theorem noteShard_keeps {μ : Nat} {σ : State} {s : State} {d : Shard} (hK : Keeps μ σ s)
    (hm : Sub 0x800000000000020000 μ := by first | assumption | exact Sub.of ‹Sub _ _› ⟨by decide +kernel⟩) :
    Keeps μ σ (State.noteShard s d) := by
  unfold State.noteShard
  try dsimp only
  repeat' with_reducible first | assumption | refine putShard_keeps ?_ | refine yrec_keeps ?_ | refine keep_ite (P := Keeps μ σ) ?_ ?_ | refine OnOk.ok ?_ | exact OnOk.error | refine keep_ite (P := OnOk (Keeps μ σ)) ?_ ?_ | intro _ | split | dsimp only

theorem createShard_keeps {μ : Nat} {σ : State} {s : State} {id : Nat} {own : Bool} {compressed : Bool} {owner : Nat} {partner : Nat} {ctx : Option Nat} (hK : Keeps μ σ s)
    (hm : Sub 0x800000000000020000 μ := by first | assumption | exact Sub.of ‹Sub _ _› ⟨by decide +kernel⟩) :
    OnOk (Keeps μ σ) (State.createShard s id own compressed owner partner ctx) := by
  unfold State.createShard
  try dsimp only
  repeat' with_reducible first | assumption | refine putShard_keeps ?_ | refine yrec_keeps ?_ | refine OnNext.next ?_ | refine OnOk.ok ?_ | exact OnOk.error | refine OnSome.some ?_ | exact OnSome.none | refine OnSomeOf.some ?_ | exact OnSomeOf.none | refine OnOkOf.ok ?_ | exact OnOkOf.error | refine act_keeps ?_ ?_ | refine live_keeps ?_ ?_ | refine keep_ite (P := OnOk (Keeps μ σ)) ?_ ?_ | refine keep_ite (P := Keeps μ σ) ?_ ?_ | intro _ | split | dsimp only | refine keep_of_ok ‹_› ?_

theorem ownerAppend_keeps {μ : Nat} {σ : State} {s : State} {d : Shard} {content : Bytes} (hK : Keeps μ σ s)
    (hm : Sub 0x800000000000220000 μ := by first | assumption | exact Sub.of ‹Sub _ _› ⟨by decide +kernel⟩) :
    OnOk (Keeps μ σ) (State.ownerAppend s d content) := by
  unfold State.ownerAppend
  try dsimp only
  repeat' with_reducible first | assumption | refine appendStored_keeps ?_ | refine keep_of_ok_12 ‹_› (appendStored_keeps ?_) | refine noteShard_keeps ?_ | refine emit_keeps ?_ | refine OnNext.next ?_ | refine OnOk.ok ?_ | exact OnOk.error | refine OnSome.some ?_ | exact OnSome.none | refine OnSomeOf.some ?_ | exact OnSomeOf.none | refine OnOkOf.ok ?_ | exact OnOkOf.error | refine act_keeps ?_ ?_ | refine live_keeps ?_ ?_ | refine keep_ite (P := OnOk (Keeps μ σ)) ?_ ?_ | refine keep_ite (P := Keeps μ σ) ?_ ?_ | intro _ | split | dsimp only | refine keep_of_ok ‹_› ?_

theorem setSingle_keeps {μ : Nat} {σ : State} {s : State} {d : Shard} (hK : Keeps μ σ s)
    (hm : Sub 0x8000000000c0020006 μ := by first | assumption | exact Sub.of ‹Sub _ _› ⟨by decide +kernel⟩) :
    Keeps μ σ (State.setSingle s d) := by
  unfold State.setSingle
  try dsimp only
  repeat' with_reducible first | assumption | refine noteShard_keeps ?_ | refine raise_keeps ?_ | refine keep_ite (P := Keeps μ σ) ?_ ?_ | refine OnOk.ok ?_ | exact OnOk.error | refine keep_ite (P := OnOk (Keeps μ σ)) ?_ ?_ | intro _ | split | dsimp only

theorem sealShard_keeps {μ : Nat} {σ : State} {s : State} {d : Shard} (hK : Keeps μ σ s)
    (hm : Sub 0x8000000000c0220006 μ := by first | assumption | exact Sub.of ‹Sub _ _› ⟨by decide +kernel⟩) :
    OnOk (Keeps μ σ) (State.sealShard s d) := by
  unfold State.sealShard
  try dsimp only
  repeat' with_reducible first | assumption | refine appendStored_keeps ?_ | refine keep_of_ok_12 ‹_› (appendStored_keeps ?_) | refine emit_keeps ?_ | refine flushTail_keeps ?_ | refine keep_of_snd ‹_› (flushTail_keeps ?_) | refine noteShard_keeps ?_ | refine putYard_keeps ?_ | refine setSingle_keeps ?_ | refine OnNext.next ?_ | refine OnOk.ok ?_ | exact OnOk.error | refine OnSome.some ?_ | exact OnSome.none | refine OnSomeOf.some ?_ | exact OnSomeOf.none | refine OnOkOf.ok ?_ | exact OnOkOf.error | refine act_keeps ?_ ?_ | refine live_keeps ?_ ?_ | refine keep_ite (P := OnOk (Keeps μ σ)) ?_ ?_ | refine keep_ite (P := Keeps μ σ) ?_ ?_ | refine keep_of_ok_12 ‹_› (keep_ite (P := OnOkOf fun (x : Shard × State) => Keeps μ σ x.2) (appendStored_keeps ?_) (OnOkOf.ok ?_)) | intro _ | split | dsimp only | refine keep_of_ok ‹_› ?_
○ ○ ○ ○ ○
Task item: From top to bottom, please output the material exactly.

Solution below:
theorem noteShard_keeps {μ : Nat} {σ : State} {s : State} {d : Shard} (hK : Keeps μ σ s)
    (hm : Sub 0x800000000000020000 μ := by first | assumption | exact Sub.of ‹Sub _ _› ⟨by decide +kernel⟩) :
    Keeps μ σ (State.noteShard s d) := by
  unfold State.noteShard
  try dsimp only
  repeat' with_reducible first | assumption | refine putShard_keeps ?_ | refine yrec_keeps ?_ | refine keep_ite (P := Keeps μ σ) ?_ ?_ | refine OnOk.ok ?_ | exact OnOk.error | refine keep_ite (P := OnOk (Keeps μ σ)) ?_ ?_ | intro _ | split | dsimp only

theorem createShard_keeps {μ : Nat} {σ : State} {s : State} {id : Nat} {own : Bool} {compressed : Bool} {owner : Nat} {partner : Nat} {ctx : Option Nat} (hK : Keeps μ σ s)
    (hm : Sub 0x800000000000020000 μ := by first | assumption | exact Sub.of ‹Sub _ _› ⟨by decide +kernel⟩) :
    OnOk (Keeps μ σ) (State.createShard s id own compressed owner partner ctx) := by
  unfold State.createShard
  try dsimp only
  repeat' with_reducible first | assumption | refine putShard_keeps ?_ | refine yrec_keeps ?_ | refine OnNext.next ?_ | refine OnOk.ok ?_ | exact OnOk.error | refine OnSome.some ?_ | exact OnSome.none | refine OnSomeOf.some ?_ | exact OnSomeOf.none | refine OnOkOf.ok ?_ | exact OnOkOf.error | refine act_keeps ?_ ?_ | refine live_keeps ?_ ?_ | refine keep_ite (P := OnOk (Keeps μ σ)) ?_ ?_ | refine keep_ite (P := Keeps μ σ) ?_ ?_ | intro _ | split | dsimp only | refine keep_of_ok ‹_› ?_

theorem ownerAppend_keeps {μ : Nat} {σ : State} {s : State} {d : Shard} {content : Bytes} (hK : Keeps μ σ s)
    (hm : Sub 0x800000000000220000 μ := by first | assumption | exact Sub.of ‹Sub _ _› ⟨by decide +kernel⟩) :
    OnOk (Keeps μ σ) (State.ownerAppend s d content) := by
  unfold State.ownerAppend
  try dsimp only
  repeat' with_reducible first | assumption | refine appendStored_keeps ?_ | refine keep_of_ok_12 ‹_› (appendStored_keeps ?_) | refine noteShard_keeps ?_ | refine emit_keeps ?_ | refine OnNext.next ?_ | refine OnOk.ok ?_ | exact OnOk.error | refine OnSome.some ?_ | exact OnSome.none | refine OnSomeOf.some ?_ | exact OnSomeOf.none | refine OnOkOf.ok ?_ | exact OnOkOf.error | refine act_keeps ?_ ?_ | refine live_keeps ?_ ?_ | refine keep_ite (P := OnOk (Keeps μ σ)) ?_ ?_ | refine keep_ite (P := Keeps μ σ) ?_ ?_ | intro _ | split | dsimp only | refine keep_of_ok ‹_› ?_

theorem setSingle_keeps {μ : Nat} {σ : State} {s : State} {d : Shard} (hK : Keeps μ σ s)
    (hm : Sub 0x8000000000c0020006 μ := by first | assumption | exact Sub.of ‹Sub _ _› ⟨by decide +kernel⟩) :
    Keeps μ σ (State.setSingle s d) := by
  unfold State.setSingle
  try dsimp only
  repeat' with_reducible first | assumption | refine noteShard_keeps ?_ | refine raise_keeps ?_ | refine keep_ite (P := Keeps μ σ) ?_ ?_ | refine OnOk.ok ?_ | exact OnOk.error | refine keep_ite (P := OnOk (Keeps μ σ)) ?_ ?_ | intro _ | split | dsimp only

theorem sealShard_keeps {μ : Nat} {σ : State} {s : State} {d : Shard} (hK : Keeps μ σ s)
    (hm : Sub 0x8000000000c0220006 μ := by first | assumption | exact Sub.of ‹Sub _ _› ⟨by decide +kernel⟩) :
    OnOk (Keeps μ σ) (State.sealShard s d) := by
  unfold State.sealShard
  try dsimp only
  repeat' with_reducible first | assumption | refine appendStored_keeps ?_ | refine keep_of_ok_12 ‹_› (appendStored_keeps ?_) | refine emit_keeps ?_ | refine flushTail_keeps ?_ | refine keep_of_snd ‹_› (flushTail_keeps ?_) | refine noteShard_keeps ?_ | refine putYard_keeps ?_ | refine setSingle_keeps ?_ | refine OnNext.next ?_ | refine OnOk.ok ?_ | exact OnOk.error | refine OnSome.some ?_ | exact OnSome.none | refine OnSomeOf.some ?_ | exact OnSomeOf.none | refine OnOkOf.ok ?_ | exact OnOkOf.error | refine act_keeps ?_ ?_ | refine live_keeps ?_ ?_ | refine keep_ite (P := OnOk (Keeps μ σ)) ?_ ?_ | refine keep_ite (P := Keeps μ σ) ?_ ?_ | refine keep_of_ok_12 ‹_› (keep_ite (P := OnOkOf fun (x : Shard × State) => Keeps μ σ x.2) (appendStored_keeps ?_) (OnOkOf.ok ?_)) | intro _ | split | dsimp only | refine keep_of_ok ‹_› ?_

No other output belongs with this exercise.